_Stored data:_
=-=-=

-- ==== Sys2Proof/Certificates/Slice0/Obligations.lean ====
section
/-!
DEFINITION. The statements about the model, for the provers.

Where a premise is `running`, it is the condition under which the spec lets an operation take place: a legal
instance (spec 00_scope.md R6), after RESET (R8), in a well-typed state (10_state.md R25). `guardedRunning` adds the
normative guarded mode (70_reset_and_hazards.md R132, R133).
-/

open Sys2Proof Sys2Proof.Machine

/-! ## The command encoding -/

/-- The decoder reads back every well-formed command from its own words, whatever words follow
(30_encoding.md R47 to R51, R58). -/
def Obligations.DecodeReadsBackEncode : Prop :=
  ∀ (c : Config) (i : Instr) (rest : List Word), i.isCommand = true → WellFormed c i = true →
    decode c (encode i ++ rest) = .ok (i, rest)

/-- What the decoder accepts is a well-formed command and the words are its own: no two word sequences stand for
one command, and no bit is dropped (30_encoding.md R47 to R52). -/
def Obligations.AcceptedWordsAreTheEncoding : Prop :=
  ∀ (c : Config) (ws rest : List Word) (i : Instr), decode c ws = .ok (i, rest) →
    i.isCommand = true ∧ WellFormed c i = true ∧ ws = encode i ++ rest

/-- The opcode map by mask and match, with the header operand and the length of each command (30_encoding.md R49). -/
def Obligations.HeaderMatchesOpcodeMap : Prop :=
  ∀ (h : Word) (c : Config) (k r : BitVec 8),
    (decodeHeader h = some .submit ↔ h &&& 0xFFFFFFFF = 0x01000000) ∧
    (decodeHeader h = some (.shl k) ↔ h &&& 0xFFFFFF00 = 0x02000000 ∧ k = h.extractLsb' 0 8) ∧
    (decodeHeader h = some (.shr k) ↔ h &&& 0xFFFFFF00 = 0x03000000 ∧ k = h.extractLsb' 0 8) ∧
    (decodeHeader h = some .publish ↔ h &&& 0xFFFFFFFF = 0x04000000) ∧
    (decodeHeader h = some (.wrrow r) ↔ h &&& 0xFFFF00FF = 0x05000000 ∧ r = h.extractLsb' 8 8) ∧
    (decodeHeader h = none ↔ ∀ row ∈ opcodeMap, row.selects h = false) ∧
    1 + Header.submit.operandWords c = 1 + c.rows ∧ 1 + (Header.shl k).operandWords c = 1 ∧
    1 + (Header.shr k).operandWords c = 1 ∧ 1 + Header.publish.operandWords c = 1 ∧
    1 + (Header.wrrow r).operandWords c = 2

/-- The words of each operation, as the syntax table gives them (30_encoding.md R59). -/
def Obligations.OperationWordsBySyntaxTable : Prop :=
  Instr.reset.events = [.rst] ∧ Instr.tick.events = [.tick] ∧
  (∀ b : Frame, (Instr.submit b).events = .word 0x01000000 :: b.map .word) ∧
  (∀ k : BitVec 8, (Instr.shl k).events = [.word (0x02000000 + k.setWidth 32)]) ∧
  (∀ k : BitVec 8, (Instr.shr k).events = [.word (0x03000000 + k.setWidth 32)]) ∧
  Instr.publish.events = [.word 0x04000000] ∧
  (∀ (r : BitVec 8) (v : Word), (Instr.wrrow r v).events = [.word (0x05000000 + (r.setWidth 32 <<< 8)), .word v])

/-- A few words written out from the encoding decode to what they stand for (30_encoding.md R47, R49). -/
def Obligations.WrittenWordsDecode : Prop :=
  decode Config.small [0x01000000, 0x000000AA, 0x00000055] = .ok (.submit [0xAA, 0x55], []) ∧
  decode Config.reference [0x020000FF] = .ok (.shl 255, []) ∧
  decode Config.reference [0x03000004] = .ok (.shr 4, []) ∧
  decode Config.reference [0x04000000] = .ok (.publish, []) ∧
  decode Config.reference [0x05000B00, 0xFFFFFFFF] = .ok (.wrrow 11 0xFFFFFFFF, [])

/-- Illegal headers, operand words that are too wide and row numbers out of range are refused by name, a header as
it arrives and the operands when their command is whole (30_encoding.md R52, R50). -/
def Obligations.IllegalCommandsRefused : Prop :=
  ∀ (s : State) (w : Word) (rest : List Input), s.running = true → s.inputs = .word w :: rest →
    let f := headerFields w
    (s.cmdq = [] →
      (f.opc = 0 ∨ 6 ≤ f.opc.toNat ∨ f.rsv ≠ 0 ∨ (f.rowf ≠ 0 ∧ f.opc ≠ 5) ∨ (f.amt ≠ 0 ∧ f.opc ≠ 2 ∧ f.opc ≠ 3)) →
      step s = .refused .illegalCommand) ∧
    (∀ (h : Word) (ops : List Word) (hd : Header), s.cmdq = h :: ops → decodeHeader h = some hd →
      ops.length + 1 = hd.operandWords s.cfg →
      ((∃ v ∈ ops ++ [w], 2 ^ s.cfg.width ≤ v.toNat) → step s = .refused .operandTooWide) ∧
      ((∀ v ∈ ops ++ [w], v.toNat < 2 ^ s.cfg.width) → ∀ r : BitVec 8, hd = .wrrow r → s.cfg.rows ≤ r.toNat →
        step s = .refused .rowOutOfRange))

/-! ## The command assembler and the step -/

/-- A word that does not complete its command joins CMDQ, and nothing else changes (30_encoding.md R50). -/
def Obligations.PartialCommandHasNoEffect : Prop :=
  ∀ (s : State) (w : Word) (rest : List Input), s.running = true → s.fg = .idle → s.inputs = .word w :: rest →
    decode s.cfg (s.cmdq ++ [w]) = .error .incomplete →
    step s = .next ((s.withInputs rest).withCmdq (s.cmdq ++ [w]))

/-- A whole command, delivered word by word, is the operation taking place once, at its last word
(30_encoding.md R50). -/
def Obligations.CommandCommitsAtLastWord : Prop :=
  ∀ (s : State) (i : Instr) (rest : List Input), quiet s = true → i.isCommand = true →
    WellFormed s.cfg i = true → s.inputs = i.events ++ rest →
    run i.events.length s = exec i (s.withInputs rest)

/-- A TICK that falls after a word which does not complete its command sees the state as if that word had not come:
the two events can change places (30_encoding.md R50). -/
def Obligations.TickBetweenWordsSeesNoCommand : Prop :=
  ∀ (s : State) (w : Word) (rest : List Input), s.running = true → s.fg = .idle →
    decode s.cfg (s.cmdq ++ [w]) = .error .incomplete →
    run 2 (s.withInputs (.word w :: .tick :: rest)) = run 2 (s.withInputs (.tick :: .word w :: rest))

/-- A step on a word that completes a command is that operation, in the state whose assembler is empty and whose
host operation in progress, if any, has ended (30_encoding.md R50). -/
def Obligations.StepRunsDecodedCommand : Prop :=
  ∀ (s : State) (w : Word) (rest : List Input) (i : Instr) (more : List Word), s.running = true →
    s.inputs = .word w :: rest → decode s.cfg (s.cmdq ++ [w]) = .ok (i, more) →
    step s = exec i ((settle (s.withInputs rest)).withCmdq [])

/-- A step on a pin event is that operation; with no event nothing changes (30_encoding.md R53, 00_scope.md R9;
the list of events is the model's, log entry 1). -/
def Obligations.StepRunsPinEvents : Prop :=
  ∀ (s : State) (rest : List Input),
    (s.inputs = .rst :: rest → step s = exec .reset (s.withInputs rest)) ∧
    (s.inputs = .tick :: rest → step s = exec .tick (s.withInputs rest)) ∧
    (s.running = true → s.inputs = [] → step s = .next s)

/-! ## TICK -/

/-- TICK whole: the payload of the active row is sent, the row advances, and at the wraparound with UPD set the
pending frame is adopted; nothing else changes (41_frame_engine.md R73). The byte of bank b stands at position b, or
at the mirrored position when BANK_A_FIRST is false (92_eei_decisions.md D9). -/
def Obligations.TickNextState : Prop :=
  ∀ s : State, s.running = true →
    ∃ (w : Word) (p : List Byte), s.mem.cur[s.row]? = some w ∧ p.length = s.cfg.nsel + s.cfg.npix ∧
      (∀ j < s.cfg.npix, p[s.cfg.nsel + j]? = some (w.extractLsb' (s.cfg.width - 8 - 8 * j) 8)) ∧
      (∀ b < s.cfg.nsel,
        p[bankPosition s.cfg b]? = some (if b = s.row / 8 then BitVec.ofNat 8 (2 ^ (s.row % 8)) else 0)) ∧
      exec .tick s = .next
        { s with
          pay := p, shift := p, out := p, latch := .asserted, trace := s.trace ++ sendEvents p,
          row := if s.row + 1 = s.cfg.rows then 0 else s.row + 1,
          mem := if s.row + 1 = s.cfg.rows ∧ s.upd = true then { cur := s.mem.pend, pend := s.mem.pend } else s.mem,
          upd := if s.row + 1 = s.cfg.rows then false else s.upd }

/-- Every TICK selects exactly the active row: one bit set in the row-select bytes, at the bank and offset of the
row (43_invariants.md R91), in either bank order. -/
def Obligations.TickSelectsOneRow : Prop :=
  ∀ s : State, s.running = true →
    ∃ (t : State) (p : List Byte), exec .tick s = .next t ∧ t.trace = s.trace ++ sendEvents p ∧
      p[bankPosition s.cfg (s.row / 8)]? = some (onehot8 (s.row % 8)) ∧
      (∀ b < s.cfg.nsel, b ≠ s.row / 8 → p[bankPosition s.cfg b]? = some 0) ∧
      setBits (rowLines s.cfg p) = 1

/-- Row line s of a payload is set exactly when s is the active row (30_encoding.md R57, which the spec derives from
R55); in either bank order a payload has exactly one row line set. -/
def Obligations.RowLineSetExactlyForItsRow : Prop :=
  ∀ (c : Config) (r : Nat) (w : Word), c.legal = true → r < c.rows →
    (∀ b < c.nsel, ∀ i < 8,
      ((payload c r w)[bankPosition c b]?.map fun x => x.getLsbD i) = some (decide (8 * b + i = r))) ∧
    setBits (rowLines c (payload c r w)) = 1

/-- Bit i of pixel byte j is column WIDTH - 8 - 8j + i of the row word, and the byte stands at position NSEL + j
(20_memory.md R34, 30_encoding.md R56). -/
def Obligations.PixelBytesMostSignificantFirst : Prop :=
  ∀ (c : Config) (r : Nat) (w : Word), c.legal = true →
    ∀ j < c.npix, ∃ b : Byte, (payload c r w)[c.nsel + j]? = some b ∧
      b = w.extractLsb' (c.width - 8 - 8 * j) 8 ∧ ∀ i < 8, b.getLsbD i = w.getLsbD (c.width - 8 - 8 * j + i)

/-- The row index is stepped by TICK modulo ROWS and by nothing else, neither an operation nor any other event
(41_frame_engine.md R75). -/
def Obligations.RowStepsByTickOnly : Prop :=
  ∀ s : State, s.running = true →
    (∃ t, exec .tick s = .next t ∧ t.row = (s.row + 1) % s.cfg.rows) ∧
    (∀ (i : Instr) (t : State), i ≠ .tick → exec i s = .next t → t.row = s.row) ∧
    ∀ t : State, step s = .next t → (∀ rest, s.inputs ≠ .tick :: rest) → t.row = s.row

=-=-=

_What is needed:_
After locating the line holding "decode Config.reference [0x04000000]" above, output exactly that line and every line after it through the line holding "(∀ (h : Word)". Include nothing else.

_Answer section:_
  decode Config.reference [0x04000000] = .ok (.publish, []) ∧
  decode Config.reference [0x05000B00, 0xFFFFFFFF] = .ok (.wrrow 11 0xFFFFFFFF, [])

/-- Illegal headers, operand words that are too wide and row numbers out of range are refused by name, a header as
it arrives and the operands when their command is whole (30_encoding.md R52, R50). -/
def Obligations.IllegalCommandsRefused : Prop :=
  ∀ (s : State) (w : Word) (rest : List Input), s.running = true → s.inputs = .word w :: rest →
    let f := headerFields w
    (s.cmdq = [] →
      (f.opc = 0 ∨ 6 ≤ f.opc.toNat ∨ f.rsv ≠ 0 ∨ (f.rowf ≠ 0 ∧ f.opc ≠ 5) ∨ (f.amt ≠ 0 ∧ f.opc ≠ 2 ∧ f.opc ≠ 3)) →
      step s = .refused .illegalCommand) ∧
    (∀ (h : Word) (ops : List Word) (hd : Header), s.cmdq = h :: ops → decodeHeader h = some hd →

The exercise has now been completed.